There are several biblical indications that it is okay for the Church’s institutions to be magnificent and richly decorated. A major indication to this is the Temple in Jerusalem, which is a prefiguring of the Church. It was vast, magnificent, and richly decorated in at least as many ways as our cathedrals are. In the Bible King David tells us how much he had prepared for it: With great pains I have provided for the house of the LORD a hundred thousand talents of gold, a million talents of silver, and bronze and iron beyond weighing, for there is so much of it; timber and stone too I have provided. To these you must add. (1 Chronicles 22:14) And Solomon did add: So now send me a man skilled to work in gold, silver, bronze, and iron, and in purple, crimson, and blue fabrics, trained also in engraving, to be with the skilled workers who are with me in Judah and Jerusalem, whom David my father provided. Send me also cedar, cypress, and algum timber from Lebanon, for I know that your servants know how to cut timber in Lebanon. And my servants will be with your servants, to prepare timber for me in abundance, for the house I am to build will be great and wonderful. (2 Chronicles 2:7-9) And here is the beginning part of the description of the temple: These are Solomon’s measurements for building the house of God: the length, in cubits of the old standard, was sixty cubits, and the breadth twenty cubits. The vestibule in front of the nave of the house was twenty cubits long, equal to the width of the house; and its height was a hundred and twenty cubits. He overlaid it on the inside with pure gold. The nave he lined with cypress, and covered it with fine gold, and made palms and chains on it. He adorned the house with settings of precious stones. The gold was gold of Parva’im. So he lined the house with gold – its beams, its thresholds, its walls, and its doors; and he carved cherubim on the walls. (2 Chronicles 3:3-7) It was pretty magnificent. The description goes on like that, in more and more detail, to the end of chapter 4, and after that it starts describing all the costly cups and bowls and oils that Solomon brought in for liturgy. So we have more than enough precedent to have all these things in our churches.

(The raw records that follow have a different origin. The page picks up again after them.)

-- ==== Sys2Proof/Machine/Kiln.lean ====
section
/-!
DEFINITION. The kiln: macros and tags, the tile-task ring, tile arithmetic, the order of its commands, its
instructions 0xA0 to 0xA7, and HCANCEL (R334 to R361, R124, R125, R270).
-/
namespace Sys2Proof.Machine

/-! ## Tiles and rows -/

def Team.tileAt (t : Team) (k r c : Nat) : W32 := Tab.get 0 t.tiles (4096 * k + 128 * r + c)
def Team.setTileRow (t : Team) (k r : Nat) (xs : List W32) : Team :=
  { t with tiles := Tab.setAll 0 t.tiles (((List.range 128).zip xs).map fun x => (4096 * k + 128 * r + x.1, x.2)) }

def SrcFmt.ff : SrcFmt → FF | .bf16 => .bf16 | .f16 => .f16 | .e4m3 => .e4m3 | .e5m2 => .e5m2 | _ => .f32
def one16 : BitVec 16 := 0x3F80

/-- 128 dense elements as a row in a shared-exponent form under c = 1.0 (R338, R339, R125). -/
def denseRow (m : SxFmt) (xs : List FVal) : SxRow × BitVec 6 :=
  let gs := (List.range 8).map fun g => SxGroup.encode m ⟨1, 1⟩ ((xs.drop (16 * g)).take 16)
  ({ scale := one16, groups := gs.map (·.1) }, gs.foldl (fun f g => f ||| g.2) 0)

/-- The elements of a dense row's bytes. -/
def denseElems (f : SrcFmt) (bs : List Byte) : List FVal :=
  (List.range 128).map fun i => FF.decode (SrcFmt.ff f) (leNat ((bs.drop (SrcFmt.esize f * i)).take (SrcFmt.esize f)))

/-- The two rows of a block. -/
def blockRows (m : SxFmt) (bs : List Byte) : List SxRow :=
  let r := SxRow.ofBytes m 16 bs
  [{ r with groups := r.groups.take 8 }, { r with groups := r.groups.drop 8 }]

/-! ## The arithmetic of a task (R124) -/

/-- S_g. -/
def groupSum (a b : SxGroup) : Int :=
  ((List.range 16).map fun j =>
    let x := a.f.getD j (false, 0)
    let y := b.f.getD j (false, 0)
    let m : Int := ((x.2 * 2 ^ (1 - muBit a.mu (j / 2)) * (y.2 * 2 ^ (1 - muBit b.mu (j / 2))) : Nat) : Int)
    if x.1 == y.1 then m else -m).sum

def scaleMag (c : BitVec 16) : Mag := match FF.decode .bf16 c.toNat with | .fin _ m => m | _ => ⟨0, 1⟩

/-- T_g, and whether a block scale is invalid (R119). An exact zero T_g is +0: R124 gives it no sign. Log entry 98:
DESIGN CHOICE. -/
def groupTerm (mA mB : Nat) (ca cb : BitVec 16) (a b : SxGroup) : FVal × Bool :=
  let bad := scaleBad ca.toNat || scaleBad cb.toNat
  if bad then (.nan, true)
  else if a.e = 255 ∨ b.e = 255 then (.nan, false)
  else if a.e = 0 ∨ b.e = 0 then (.fin false ⟨0, 1⟩, false)
  else
    let n := groupSum a b
    let m := Mag.mul (Mag.ofScaled n.natAbs ((a.e.toNat + b.e.toNat : Nat) - 254 - (mA - 1 : Nat) - (mB - 1 : Nat) - 2))
      (Mag.mul (scaleMag ca) (scaleMag cb))
    (.fin (decide (n < 0) && decide (0 < m.n)) m, false)

/-- One element: eight group terms, each added with one RNE rounding (R114 with OVFSAT ignored). -/
def elemTask (mA mB : Nat) (a b : SxRow) (x0 : W32) : W32 × BitVec 6 :=
  (List.range 8).foldl (fun acc g =>
    let t := groupTerm mA mB a.scale b.scale (a.groups.getD g {}) (b.groups.getD g {})
    let r := putInv .f32 {} 1 (FVal.add .rne (FF.decode .f32 acc.1.toNat) t.1)
    (b32 r.pat, acc.2 ||| r.flags ||| flagIf t.2 flagInv)) (x0, 0)

/-! ## Kiln commands and their order (R349) -/

def findTask (c : Core) (team token : Nat) : Option Task := c.ring.find? fun k => k.team == team && k.token == token
def Task.unstarted (k : Task) : Bool := match k.st with | .started _ _ => false | _ => true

Another important consideration is this prophesy, which describes the New Covenant: Your divine throne endures for ever and ever. Your royal scepter is a scepter of equity; you love righteousness and hate wickedness. Therefore God, your God, has anointed you with the oil of gladness above your fellows; your robes are all fragrant with myrrh and aloes and cassia. From ivory palaces stringed instruments make you glad; daughters of kings are among your ladies of honor; at your right hand stands the queen in gold of Ophir. Hear, O daughter, consider, and incline your ear; forget your people and your father’s house; and the king will desire your beauty. Since he is your lord, bow to him; the people of Tyre will sue your favor with gifts, the richest of the people with all kinds of wealth. (Psalms 45:6-13) That shows us that the New Covenant will have magnificent buildings (“ivory palaces”) made with vast wealth from the nations (“the richest of the people [will offer] all kinds of wealth.”) This prophesy is fulfilled in the New Covenant.
I’m sure there are more passages that offer evidence of the magnificent beauty of our cathedrals. It really makes sense when you consider what they’re made for: to be vessels of the presence of God in the Eucharist. If the Old Covenant found enough justification for large and splendid buildings because they bore the presence of God in the Ark, then how much more should we! But as I say, there are more passages that support this, but this post is already getting long. I hope what I’ve posted helps and shows you that we don’t do this out of any contempt for the poor, but out of honor to God and His presence. God bless!